At the same time we will continue to work with our sql_functions module to get the hang of writing and importing functions.

# Using external data sources and PostgreSQL - Carriers
In our lecture we found out where to find data about carriers, we want to get this data into Python. And we want to do it without downloading the data to our machine using a web browser so we will read the csv directly from the web into Python 


## Importing carrier data from the internet into Python
We will use pandas to read the file we found on the internet directly. Lets find out which function can help us.
First import pandas

In [37]:
# Import pandas


Think back to the previous module: We used the Python library Pandas to import dataframes stored on our local drive.   
Find a function in the Pandas package that enables you to read a csv file into python.  
You can let the IDE help you by typing in pd.read and then see what the autocomplete suggests 

In [40]:
# type the name of the function that reads csv


In [41]:
carriers

Unnamed: 0,Code,Description
0,02Q,Titan Airways
1,04Q,Tradewind Aviation
2,05Q,"Comlux Aviation, AG"
3,06Q,Master Top Linhas Aereas Ltd.
4,07Q,Flair Airlines Ltd.
...,...,...
1560,ZW,Air Wisconsin Airlines Corp
1561,ZX,Air Georgian
1562,ZX (1),Airbc Ltd.
1563,ZY,Atlantic Gulf Airlines


In [None]:
# Set column names to 'carrier' and 'name'
carrier_columns = [______ , ______]

In [2]:
# solution
carrier_columns = ['carrier' , 'name']

In [3]:
#solution
import pandas as pd

Next, use the Pandas read csv function with the following url to import the data into Python:   
https://raw.githubusercontent.com/dannguyen/bts-transstats-t100-domestic-demo/master/data/lookup-tables/L_UNIQUE_CARRIERS.csv


In [None]:
# Import carriers data from the web using pandas
carriers = __.______(___________, 
                     names=_____, # Sets the column names to the values in carrier_columns
                     skiprows = 1) # Skips the row with column names


In [35]:
# SOLUTION # Import carriers data from the web using pandas
url = 'L_UNIQUE_CARRIERS.csv'
carriers = pd.read_csv(url, 
                     names=carrier_columns, # Sets the column names to the values in carrier_columns
                     skiprows = 1) # Skips the row with column names


In [None]:
# Print the carriers dataframe


In [5]:
# SOLUTION
display(carriers)

Unnamed: 0,carrier,name
0,02Q,Titan Airways
1,04Q,Tradewind Aviation
2,05Q,"Comlux Aviation, AG"
3,06Q,Master Top Linhas Aereas Ltd.
4,07Q,Flair Airlines Ltd.
...,...,...
1560,ZW,Air Wisconsin Airlines Corp
1561,ZX,Air Georgian
1562,ZX (1),Airbc Ltd.
1563,ZY,Atlantic Gulf Airlines


Congratulations! With just a few lines of code you loaded a csv file from the web into Python and changed the column names on the fly. Good job!

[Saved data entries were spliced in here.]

-- ==== Sys2Proof/Machine/Access.lean ====
section
/-! DEFINITION. CFG_RD, CFG_WR and LAUNCH_SET as requests of a control port (R24, R83, R346 to R348). -/
namespace Sys2Proof.Machine

/-- A CFG_RD with what the environment answers: the response carries four bytes whatever its status. -/
def State.askRead (s : State) (r : Req) (addr : Nat) (env : Env) : State :=
  s.request r 1 .redo (decide (r.len = 4)) fun s =>
    let ((st, v), s) := s.cfgRead r.port addr env
    (⟨st, toLE 4 v.toNat⟩, s)

/-- A CFG_WR with what the environment answers. -/
def State.askWrite (s : State) (r : Req) (addr : Nat) (v : W32) (env : Env) : State :=
  s.request r 2 .keep (decide (r.len = 8)) fun s =>
    let (st, s) := s.cfgWrite r.port addr v env
    (Resp.of st, s)

/-- A CFG_WR of the register at an offset of a page. -/
def State.regSet (s : State) (r : Req) (pg off : Nat) (v : W32) : State := s.askWrite r (regKey pg off) v Env.none

/-- The write asks the environment: a self-test of a quarantined page, or a CXL.io access. -/
def asksEnv (addr : Nat) : Bool :=
  decide (addr % 0x1000 = 0x008) || (decide (blkOf (addr / 0x1000) = .cxl) && decide (addr % 0x1000 = Reg.cxlIoData))

/-- CFG_RD of any register. -/
def State.doCfgRd (s : State) (r : Req) (addr : Nat) : State :=
  if actsOnRead (addr / 0x1000) (addr % 0x1000) then
    let (e, s) := s.openEnv
    s.askRead r addr e
  else s.askRead r addr Env.none

/-- CFG_WR of any register. -/
def State.doCfgWr (s : State) (r : Req) (addr : Nat) (v : W32) : State :=
  if asksEnv addr then
    let (e, s) := s.openEnv
    s.askWrite r addr v e
  else s.askWrite r addr v Env.none

/-- LAUNCH_SET: STATUS per Table 4.6. -/
def State.doLaunchSet (s : State) (r : Req) (slot : Nat) (e : BitVec 128) : State :=
  s.request r 5 .keep (decide (r.len = 20)) fun s =>
    let (st, s) := s.setLaunch r.port slot e
    (Resp.of st, s)

end Sys2Proof.Machine
end

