/-- Serai's bales and its Ledger commands (R126, R131 to R133, R140, R147): a DISPATCH bale with a cell to hold it
counts in SRI_CNT_BALES, its payload is written and each of its ranks is taken, and without one each is refused; a
CLOSE bale closes its queues; a generation still open after SRI_QTMO fails with code 0x15; acknowledgements 500 ticks
old are sent; parity errors are recorded, Serai's with code 0x18 and the Ledger's with code 0x12. ALLOC grants a chain
from a pool that can serve it, else answers 1, or 2 to a port that may not; FREE frees a chain of the host class, else
answers 1 or 2 and counts. Where an event is not due nothing changes: the model's choice (log 4). Choices of the model
it rests on: logs 87, 88, 89. -/
def Obligations.SeraiAndLedger : Prop :=
  (∀ (pkt : Packet) (t : State),
    let enters := fun (s : State) (p : Nat) (ts : List Target) =>
      match s.alloc p Cl.serai 0 pkt.len with
      | (none, s) => ts.foldl (fun s t => s.takeRank p pkt none false t) s
      | (some (a, pool), s) =>
        let s := ((if pkt.len = 0 then s else s.noteSpill pool).bump Pg.sri Reg.sriCntBales).chainWrite pkt.stepOf a pkt.payload
        (ts.foldl (fun s t => s.takeRank p pkt (some a) (1 < ts.length) t) s).freeUnused p [a]
    WorkDoes (.seraiDispatchBale pkt) (fun u => pkt.vc = 1 ∧ pkt.type = 0 ∧ u.takeEjected pkt = some t)
        (fun _ => t.baleArrive pkt (t.dispatchTargets pkt) enters) ∧
      WorkDoes (.seraiDispatchBale pkt)
        (fun u => pkt.vc = 1 ∧ pkt.type ≠ 0 ∧ pkt.type ≠ 2 ∧ u.takeEjected pkt = some t ∧ t.isOn Pg.sri = true)
        (fun _ => t.baleCrc) ∧
      WorkDoes (.seraiDispatchBale pkt) (fun u => u.takeEjected pkt = none) (fun u => u) ∧
      WorkDoes (.seraiCloseBale pkt) (fun u => pkt.vc = 1 ∧ pkt.type = 2 ∧ u.takeEjected pkt = some t)
        (fun _ => t.baleArrive pkt (closeTargets pkt) fun s p ts => ts.foldl (fun s t => s.takeClose p pkt t) s) ∧
      WorkDoes (.seraiCloseBale pkt) (fun u => u.takeEjected pkt = none) (fun u => u)) ∧
  (∀ (q : BitVec 12) (next : Bool) (g : Gen),
    let gen := fun (u : State) => if next then (u.queue q.toNat).nxt else (u.queue q.toNat).cur
    let late := fun (u : State) => g.st = .opened ∧ g.openedAt + (u.reg Pg.sri Reg.sriQtmo).toNat ≤ u.now
    WorkDoes (.queueTimeout q next) (fun u => gen u = some g ∧ late u)
        (fun u => (u.genErr q.toNat g 0x15).suspectBit Cause.other) ∧
      WorkDoes (.queueTimeout q next) (fun u => gen u = none ∨ gen u = some g ∧ ¬late u) (fun u => u)) ∧
  (∀ (c : Coord) (eng : Fin 8) (man : BitVec 7) (a : Ack),
    let due := fun (u : State) => u.sri.acks.filter
      (fun a => decide (a.coord = c ∧ a.eng = eng.val ∧ a.man = man.toNat ∧ a.since + 500 ≤ u.now))
    WorkDoes (.ackSend c eng man) (fun u => due u = [a]) (fun u => u.sendAck a) ∧
      WorkDoes (.ackSend c eng man) (fun u => due u = []) (fun u => u)) ∧
  (∀ (q : BitVec 12) (p : Nat),
    let owner := fun (u : State) => (List.range 8).find? (fun p => u.inSri p q.toNat)
    EventDoes (.seraiParity q) (fun u => owner u = some p)
        (fun u => (u.irq Pg.sri 20).errorOpen Pg.sri Cls.partition p 0x18) ∧
      EventDoes (.seraiParity q) (fun u => owner u = none) (fun u => u)) ∧
  EventDoes .ledgerParity (fun _ => True) (fun u => (u.irq Pg.ldg 19).errorOpen Pg.ldg Cls.device 0 0x12) ∧
  (∀ (r : Req) (data : W32),
    let p := fld data 14 12
    let pool := fld data 11 10
    let n := (fld data 9 0 + 1) * cellSize pool
    let may := fun (u : State) => (u.isMgmt r.port || u.ownsPart r.port p) = true
    WriteDoes (.ledgerAlloc r data) r Pg.ldg Reg.ldgAreq data 0 (fun u => ¬may u) (fun u => u.setAstat r.port 1 0 2) ∧
      WriteDoes (.ledgerAlloc r data) r Pg.ldg Reg.ldgAreq data 0
        (fun u => may u ∧ (pool = 3 ∨ u.servingPool p Cl.host pool n = none))
        (fun u => (u.bump Pg.ldg Reg.ldgCntFail).setAstat r.port 1 0 1) ∧
      (∀ (q h : Nat) (t : State), WriteDoes (.ledgerAlloc r data) r Pg.ldg Reg.ldgAreq data 0
        (fun u => may u ∧ pool ≠ 3 ∧ u.servingPool p Cl.host pool n = some q ∧ u.grant p Cl.host pool n q = (h, t))
        (fun _ =>
          let t := (t.setAstat r.port 1 0 0).setAstat r.port 3 2 q
          (t.setPortReg r.port Pg.ldg Reg.ldgAresLo (w32 (h % 2 ^ 32))).setPortReg r.port Pg.ldg Reg.ldgAresHi
            (w32 (h / 2 ^ 32))))) ∧
  (∀ (r : Req) (lo hi : W32) (c : Chain),
    let a := fun (t : State) => (t.portReg r.port Pg.ldg Reg.ldgFreeLo).toNat + 2 ^ 32 * fld hi 11 0
    let taken := fun (t : State) => t.setPortReg r.port Pg.ldg Reg.ldgFreeLo 0
    let may := fun (t : State) (p : Nat) => (t.isMgmt r.port || t.ownsPart r.port p) = true
    HighDoes (.ledgerFree r hi) r Pg.ldg Reg.ldgFreeHi lo hi (fun t => (taken t).chainAt (a t) = none)
        (fun t => ((taken t).bump Pg.ldg Reg.ldgCntBadptr).setAstat r.port 5 4 1) ∧
      HighDoes (.ledgerFree r hi) r Pg.ldg Reg.ldgFreeHi lo hi
        (fun t => (taken t).chainAt (a t) = some c ∧ ¬may t c.part)
        (fun t => ((taken t).bump Pg.ldg Reg.ldgCntBadptr).setAstat r.port 5 4 2) ∧
      HighDoes (.ledgerFree r hi) r Pg.ldg Reg.ldgFreeHi lo hi
        (fun t => (taken t).chainAt (a t) = some c ∧ may t c.part ∧ c.cls ≠ Cl.host)
        (fun t => ((taken t).bump Pg.ldg Reg.ldgCntBadptr).setAstat r.port 5 4 1) ∧
      HighDoes (.ledgerFree r hi) r Pg.ldg Reg.ldgFreeHi lo hi
        (fun t => (taken t).chainAt (a t) = some c ∧ may t c.part ∧ c.cls = Cl.host)
        (fun t => ((taken t).setChain (a t) none).setAstat r.port 5 4 0))

/-- The checks of a core (R187, R188, R177): with the residue checker on, a mismatch counts in COR_CNT_RMISS, is noted
in COR_RES_LAST and raises RESIDUE, the pass is recomputed at the first and the second and at the third the page is
quarantined with code 0x1A; a pass that agrees counts in COR_CNT_PASSES, and in COR_CNT_RCHK where it was checked. A
scratchpad parity error counts in COR_CNT_PAR, ends the task with code 0x14, and quarantines the core at the second
within a second. A tile of the range monitor that ends adds its counts of the six classes to COR_RM_CNT; where
thresholds are exceeded (R173) their number goes to COR_RM_TILES, COR_RM_LAST takes the task and the first class while
it is not valid, an event is raised, and the task ends with code 0x20 where ENDTASK is set for such a class. A core
that holds no task, or does not work, is left as it is. Where an event is not due nothing changes: the model's choice
(log 4). Choices of the model it rests on: logs 89, 126. -/
def Obligations.CoreChecks : Prop :=
  (∀ (core : Fin 64) (array : Fin 4) (r : Run),
    let c := core.val
    let pg := Pg.cor c
    let k := r.tries.get 0 array + 1
    let checked := fun (u : State) => (u.core c).run = some r ∧ u.coreWorks c = true ∧ u.rb pg Reg.corCtrl 0 = true
    let noted := fun (u : State) =>
      (((u.setCore c { u.core c with run := some { r with tries := r.tries.set 0 array (k % 3) } }).bump pg Reg.corCntRmiss
        ).setReg pg Reg.corResLast
          (w32 (at_ 31 1 + at_ 16 (r.index % 2 ^ 14) + at_ 4 (min r.passes 0xFFF) + at_ 2 array + min k 3))).irq pg 16
    let passed := fun (u : State) => (u.setCore c { u.core c with
      run := some { r with passes := r.passes + 1, tries := r.tries.set 0 array 0 } }).bump pg Reg.corCntPasses
    WorkDoes (.passCheck core array true) (fun u => checked u ∧ k < 3) (fun u => (noted u).bump pg Reg.corCntRecomp) ∧
      WorkDoes (.passCheck core array true) (fun u => checked u ∧ 3 ≤ k)
        (fun u => (((noted u).error pg Cls.recomputed r.part 0x1A r.index).quarantine pg).coreLeaves c) ∧
      WorkDoes (.passCheck core array false) (fun u => checked u ∧ (passed u).rb pg Reg.corCtrl 0 = true)
        (fun u => (passed u).bump pg Reg.corCntRchk) ∧
      WorkDoes (.passCheck core array false)
        (fun u => (u.core c).run = some r ∧ u.coreWorks c = true ∧ (passed u).rb pg Reg.corCtrl 0 = false) passed ∧
      (∀ bad : Bool, WorkDoes (.passCheck core array bad) (fun u => (u.core c).run = none) (fun u => u))) ∧
  (∀ (core : Fin 64) (r : Run),
    let c := core.val
    let pg := Pg.cor c
    let again := fun (u : State) => (u.core c).parityAt.any (fun t => decide (u.now ≤ t + 1000000000))
    let noted := fun (u : State) => ((u.setCore c { u.core c with parityAt := some u.now }).bump pg Reg.corCntPar).irq pg 17
    EventDoes (.scratchpadParity core)
        (fun u => u.coreWorks c = true ∧ again u = false ∧ (u.core c).run = some r)
        (fun u => (noted u).taskError c 0x14 r.index) ∧
      EventDoes (.scratchpadParity core)
        (fun u => u.coreWorks c = true ∧ again u = true ∧ (u.core c).run = some r)
        (fun u => (((noted u).taskError c 0x14 r.index).quarantine pg).coreLeaves c) ∧
      EventDoes (.scratchpadParity core) (fun u => u.coreWorks c = true ∧ again u = false ∧ (u.core c).run = none)
        (fun u => (noted u).errorOpen pg Cls.task ((noted u).partOf pg) 0x14) ∧
      EventDoes (.scratchpadParity core) (fun u => u.coreWorks c = false) (fun u => u)) ∧
  (∀ (core : Fin 64) (r : Run) (m : Mon),
    let c := core.val
    let pg := Pg.cor c
    let ends := fun (u : State) => (u.core c).run = some r ∧ u.coreWorks c = true ∧
      ((u.evalTask r (runTask r)).2.tiles)[r.tiles]? = some m
    let counted := fun (u : State) => (List.range 6).foldl (fun t k => t.bumpBy pg (Reg.corRmCnt k) (m.cls k))
      (u.setCore c { u.core c with run := some { r with tiles := r.tiles + 1 } })
    let beyond := fun (u : State) => (counted u).rmOver c m
    let tiles := fun (u : State) => (counted u).bumpBy pg Reg.corRmTiles (beyond u).length
    let noted := fun (u : State) => ((if (tiles u).rb pg Reg.corRmLast 31 = true then tiles u else
      (tiles u).setReg pg Reg.corRmLast (w32 (at_ 31 1 + at_ 16 (r.index % 2 ^ 14) + (beyond u).headD 0)))).irq pg 24
    let ending := fun (u : State) => (beyond u).find? fun k => ((if (tiles u).rb pg Reg.corRmLast 31 = true then tiles u else
      (tiles u).setReg pg Reg.corRmLast (w32 (at_ 31 1 + at_ 16 (r.index % 2 ^ 14) + (beyond u).headD 0)))).rb pg Reg.corRmCtrl k
    WorkDoes (.range core) (fun u => ends u ∧ beyond u = []) counted ∧
      WorkDoes (.range core) (fun u => ends u ∧ beyond u ≠ [] ∧ ending u = none) noted ∧
      (∀ k : Nat, WorkDoes (.range core) (fun u => ends u ∧ beyond u ≠ [] ∧ ending u = some k)
        (fun u => (noted u).taskError c 0x20 k)) ∧
      WorkDoes (.range core) (fun u => (u.core c).run = none) (fun u => u))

## Inserting carrier data into the database in Python
Now that we have the data in Python, all we have to do is write it into our SQL database. Before we do that we should make sure that our data is clean. Let's run some basic summary statistics before we move on.

In [None]:
# Print carriers info


It seems we have one NA/NULL value in the carrier column, since there are 1564 non-null values out of 1565 total values.  
We can confirm this by running the isnull() and sum() function together.

In [None]:
# Count NULL values


Clearly, there is one NA/NULL value in our table. Alright, let's find out which carrier is missing its code value.

In [None]:
# Find missing carrier code


Found it! The North American Airlines is missing their carrier code value. A quick research on the internet reveals that they ceased operations in 2014 and that in cases like that carrier codes can be reassigned to other carriers. This is good to know, but for now we don't have to worry about this missing value and can leave it as is. Let's move on and add the table to our SQL database.

In order to do this, we need to connect to our database, retrieve the data from Python, create a new table in our database and write the data into it.


Before this, we will add a new function to our sql_functions module that we built in the previous repo. If you haven't done the steps in the README yet, check it out now... 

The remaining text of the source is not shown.